Long live the annual review!
We’re a few weeks away from the most wonderful time of the year: annual review season. That’s why I’m kicking off this newsletter mini-series on transparency in HR with this topic.
Well… that, and the fact that the pay transparency spotlight, currently focused on pay (thanks to the incoming EU Directive), is shifting more and more towards annual performance reviews and the ratings they produce.
This is hardly surprising: as I mentioned in the last issue of this newsletter, transparency is quickly spreading through all areas of HR. And after all, it’s hard to imagine a truly transparent pay system built on opaque foundations. Whatever criteria companies use to set salaries, they need to be able to prove those criteria are fair and objective.
And the most common one? Performance. Employers want to reward their teams based on their impact on the organisation. In most cases, this is measured through the annual review.

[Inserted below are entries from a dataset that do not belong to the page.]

-- ==== Sys2Proof/Machine/StationFrames.lean ====
section
/-! DEFINITION. The station frames: the look-up and stamp of POS (R9) and what each frame does. A row is the hand-over of a
consumed frame; while the ring port does not run there is none, and the row has no effect (logs 4, 8). -/

namespace Sys2Proof.Machine

/-- The part is not held in reset (R186). -/
def notHeld (s : State) : Bool := !s.held.resetn && !s.held.supply

/-- R190: the ring port runs. -/
def portRuns (s : State) : Bool := notHeld s && !s.rng.bypass

/-- The kinds of station frames (R9). -/
inductive FrameKind
  | eye | tag | lane | gate | induct | spur
  deriving DecidableEq, Repr

/-- R9: the kinds accepted from a record's primary address. -/
def primaryAccepts (k : StationKind) (f : FrameKind) : Bool :=
  match k, f with
  | .induct, .eye | .induct, .tag | .induct, .induct => true
  | .reader, .eye | .reader, .tag => true
  | .laneDiverter, .gate | .returnDiverter, .gate => true
  | .merge, .eye | .merge, .tag | .merge, .spur => true
  | _, _ => false

/-- R9: a used record carries an address. -/
def Station.carries (src : Nat) (x : Station) : Bool :=
  x.kind ≠ .unused && (x.prim = src || (x.isDiverter && x.sec = src))

/-- R9: a record accepts a frame kind from an address. -/
def Station.accepts (src : Nat) (f : FrameKind) (x : Station) : Bool :=
  (x.prim = src && primaryAccepts x.kind f) || (x.isDiverter && x.sec = src && f = .lane)

/-- R9: the record that carries an address, the one with the lower index first. GATE frames are looked up in the map in
force, the others in the map as it stands. -/
def lookUp (s : State) (src : Nat) (f : FrameKind) : Option (Station × Nat) :=
  (if f = .gate then inForce s else stationsOf s.pos.map).find? fun x => x.1.carries src

/-- R9: the stamp of a frame; a result below 0 gives 0. -/
def stampFor (s : State) (x : Station) : Nat := s.pos.odo - x.lat

/-- R9: POS looks up and stamps a station frame, and hands it with its record and index to the block that owns its
kind, or drops and counts it. -/
def stationFrame (src : Nat) (f : FrameKind) (act : Station → Nat → Nat → State → State) (s : State) : State :=
  if portRuns s then
    match lookUp s src f with
    | some (x, i) => if x.accepts src f then act x i (stampFor s x) s else countUnmapped s
    | Option.none => countUnmapped s
  else s

/-- R41: SGT discards EYE and TAG frames in CONFIG. -/
def sightingFrame (act : Nat → Nat → State → State) (_ : Station) (i stamp : Nat) (s : State) : State :=
  if s.run.st = .config then s else act i stamp s

/-- R10, R116: the lane, and the gate, of a diverter record. -/
def Station.laneNumber (x : Station) : Nat := if x.kind = .laneDiverter then x.lane else 0

/-- A frame whose stamp and index are not used, taken with the lane or gate number of its record (R116, 5.8). -/
def laneFrame (act : Nat → State → State) (x : Station) (_ _ : Nat) (s : State) : State := act x.laneNumber s

/-- A frame taken with its stamp (R137, R156). -/
def stampedFrame (act : Nat → State → State) (_ : Station) (_ stamp : Nat) (s : State) : State := act stamp s

/-! ## Lanes (R117, R120) -/

/-- R117: a REMOVAL. -/
def takeRemoval (n : Nat) (s : State) : State :=
  if (laneOf s n).occ = 0 then modLane n (fun l => { l with underflows := satInc counterMax l.underflows }) s
  else laneUpdate n (fun l => { l with occ := l.occ - 1 }) s

/-- R120: HALT_ON and HALT_OFF. -/
def setHalted (on : Bool) (n : Nat) (s : State) : State := laneUpdate n (fun l => { l with halted := on }) s

/-! ## Gates (R110, R112) -/

/-- R110: feedback in a state that does not wait for it is spurious. -/
def spuriousFeedback (g : Nat) (opened : Bool) (st : GateState) (s : State) : State :=
  notify (.gate (.spurious opened) g st)
    (s.setGtc { s.gtc with spurious := vset s.gtc.spurious g (satInc counterMax (vget s.gtc.spurious g 0)) })

/-- R110: AT_OPEN. -/
def takeAtOpen (g : Nat) (s : State) : State :=
  match gateOf s g with
  | some x =>
      if x.st = .opening then setGate g { x with st := .opened, timer := Option.none } s
      else spuriousFeedback g true x.st s
  | Option.none => s

/-- R110: AT_CLOSED. The fault cause of a recovered gate is kept (log 38). -/
def takeAtClosed (g : Nat) (s : State) : State :=
  match gateOf s g with
  | some x =>
      if x.st = .closing then
        let s1 := setGate g { x with st := .closed, timer := Option.none, recovery := false } s
        if x.recovery then clearFaulted g s1 else s1
      else spuriousFeedback g false x.st s
  | Option.none => s

/-- R112: DRIVE_FAULT. -/
def takeDriveFault (g : Nat) (s : State) : State :=
  match gateOf s g with
  | some x => if x.st = .fault then s else gateFault g .driveFault s
  | Option.none => s

/-! ## Induction (R137, R141, R145, R147) -/

/-- R137: an INDUCT READY. -/
def takeReady (tote len : Nat) (s : State) : State := runReady (runIdle (examineNew ⟨readNumber tote, len⟩ s))

/-- R141: an INDUCT EMPTY. -/
def takeEmpty (s : State) : State :=
  if s.ind.ready.isSome then runIdle (indLook (s.setInd { s.ind with ready := Option.none })) else s

/-- The station index of the first record of a kind in the map in force. -/
def indexOf (s : State) (k : StationKind) : Nat := ((firstOf s k).map (·.2)).getD 0

/-- R145: what TRK's answer to a release confirmation brings. -/
def confirmAnswer (o : Release) (a : Answer) (s : State) : State :=
  match a with
  | .stray => notify (.stray (some o.tote) (indexOf s .induct) 0) (countStray s)
  | .duplicate => notify (.duplicate (some o.tote) o.len .confirm) (countStray s)
  | .full => notify (.untracked (some o.tote) (indexOf s .induct) 0) s
  | .taken | .holePresent => s

/-- R147: the ORIGIN sighting of a RELEASED report with no release outstanding. -/
def originSighting (stamp : Nat) (s : State) : Sighting :=
  { read := s.ind.last.bind (·.tote), point := 0, stamp := stamp, len := s.ind.last.map (·.len)
    station := indexOf s .induct, source := .origin }

/-- R145, R147: an INDUCT RELEASED. A pending READY is cleared before the sighting is handed over (log 20). -/
def takeReleased (stamp : Nat) (s : State) : State :=
  match s.ind.outstanding with
  | some o =>
      let s1 := s.setInd { s.ind with outstanding := Option.none }
      let (s2, a, _) := insertRec ⟨.order, .none, 0, stamp, some o.tote, o.len, true⟩ s1
      runIdle (reexamine (confirmAnswer o a s2))
  | Option.none =>
      if s.run.st = .config then s
      else
        let x := originSighting stamp s
        (resolve x (runIdle (indLook (s.setInd { s.ind with ready := Option.none })))).1

/-! ## The spur (R156, R161, R163, R164) -/

/-- R156: a SPUR READY. -/
def takeSpurReady (tote len : Nat) (s : State) : State :=
  let r : Ready := ⟨readNumber tote, len⟩
  let s1 := runReady (runIdle (s.setMrg { s.mrg with ready := some r, last := some r }))
  mrgLook (if s1.run.st = .config then s1 else startAccrual s1)

/-- R161: TRK is asked for the record of a merged tote, and its answer is taken. -/
def insertMerged (tote : Option Nat) (len stamp : Nat) (s : State) : State :=
  let (s1, a, _) := insertRec ⟨.ret, .empty, mergePos s, stamp, tote, len, true⟩ s
  match a with
  | .duplicate => notify (.duplicate tote len .merge) s1
  | .full => notify (.untracked tote (indexOf s1 .merge) (mergePos s1)) s1
  | _ => s1

/-- R161, R163: a SPUR MERGED. With no grant outstanding a pending READY is cleared before TRK is asked for the record (DESIGN
CHOICE, log 47). -/
def takeMerged (stamp : Nat) (s : State) : State :=
  match s.mrg.grant with
  | some g =>
      runIdle (mrgLook (insertMerged g.ready.tote g.ready.len stamp
        (lowerDebt (s.setMrg { s.mrg with grant := Option.none }))))
  | Option.none =>
      if s.run.st = .config then s
      else
        let s1 := lowerDebt s
        let s2 := if s1.mrg.ready.isSome then
            let t := pauseAccrual s1
            runIdle (mrgLook (t.setMrg { t.mrg with ready := Option.none }))
          else s1
        insertMerged (s.mrg.last.bind (·.tote)) ((s.mrg.last.map (·.len)).getD 255) stamp s2

/-- R164: a SPUR EMPTY. -/
def takeSpurEmpty (s : State) : State :=
  let s1 := s.setMrg { s.mrg with
    ready := Option.none, mergePoint := Option.none, debt := min s.mrg.debt 0, count := 0, interval := Option.none }
  runIdle (withdrawRequest s1)

end Sys2Proof.Machine
end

Here’s the thing, though: that process needs to be as robust, objective and equitable as possible. And that’s not always the case…
Can we eliminate the problem altogether?
During my time as an HR leader, I always had a love-hate relationship with the annual performance review. It’s the point in the year when we can have the biggest impact on the business as a whole. But it’s also a period when our workload goes through the roof. And, with HR teams already at risk of burnout, that’s not something we can ignore.
More than a decade ago, annual performance reviews had earned such a bad reputation that many businesses decided to get rid of them altogether. And we’re not just talking about small companies: Adobe was one major multinational that went looking for new ways of managing performance.
In 2012, Donna Morris, Senior Vice President for Employee and Customer Experience, announced that she was scrapping this wasteful process. Adobe was spending 80,000 hours per year on annual reviews — the equivalent of 40 full-time employees.
Her solution? Check-ins: a system of continuous feedback that allows employees to adjust their performance in real time, without burdening HR with a bureaucratic and time-consuming process.
I definitely see the benefit of abolishing rigid grading systems that make employees feel like they’re back at school. Especially when they’re built on ‘forced’ distributions that require a certain number of low ratings. These only breed discouragement and frustration.
But companies still need criteria to help them decide who gets a raise. How do those that operate without a formal performance rating system manage?
In my experience, I’ve seen two main solutions — neither of which offer the fairness and objectivity needed in the pay transparency era:
- Decisions are made on a discretionary basis by managers. This leaves the door open to inequity and unconscious bias. And in the pay transparency era, this will lead to frustration at best, and litigation at worst. After all, the EU Directive gives employees the right to information and requires businesses to justify their past salary decisions. What will happen if they’re not able to show these were made using objective criteria? It’s no coincidence that all the labour lawyers I’ve spoken to are anticipating an explosion in legal action once the new rules come in…
- HR asks managers to complete a ‘disguised’ rating questionnaire designed to evaluate employees. This typically involves questions like, ‘Who couldn’t you live without?’, ‘Who exceeded your expectations this quarter?’, or ‘If you had to choose only one employee on your team, who would it be?’. But this is an even shadier system than just asking managers to rate employees directly. How will these companies respond to future information requests from employees or staff representatives? Will they deny the existence of this hidden process or be forced to expose it?
In terms of transparency… we can do better.
The art of fair performance ratings
The fact is, if we want objectivity in performance ratings, some sort of rating system is essential. When we asked participants in our Compensation Summit about their approach, only 16% said they don’t use ratings to score employees’ performance.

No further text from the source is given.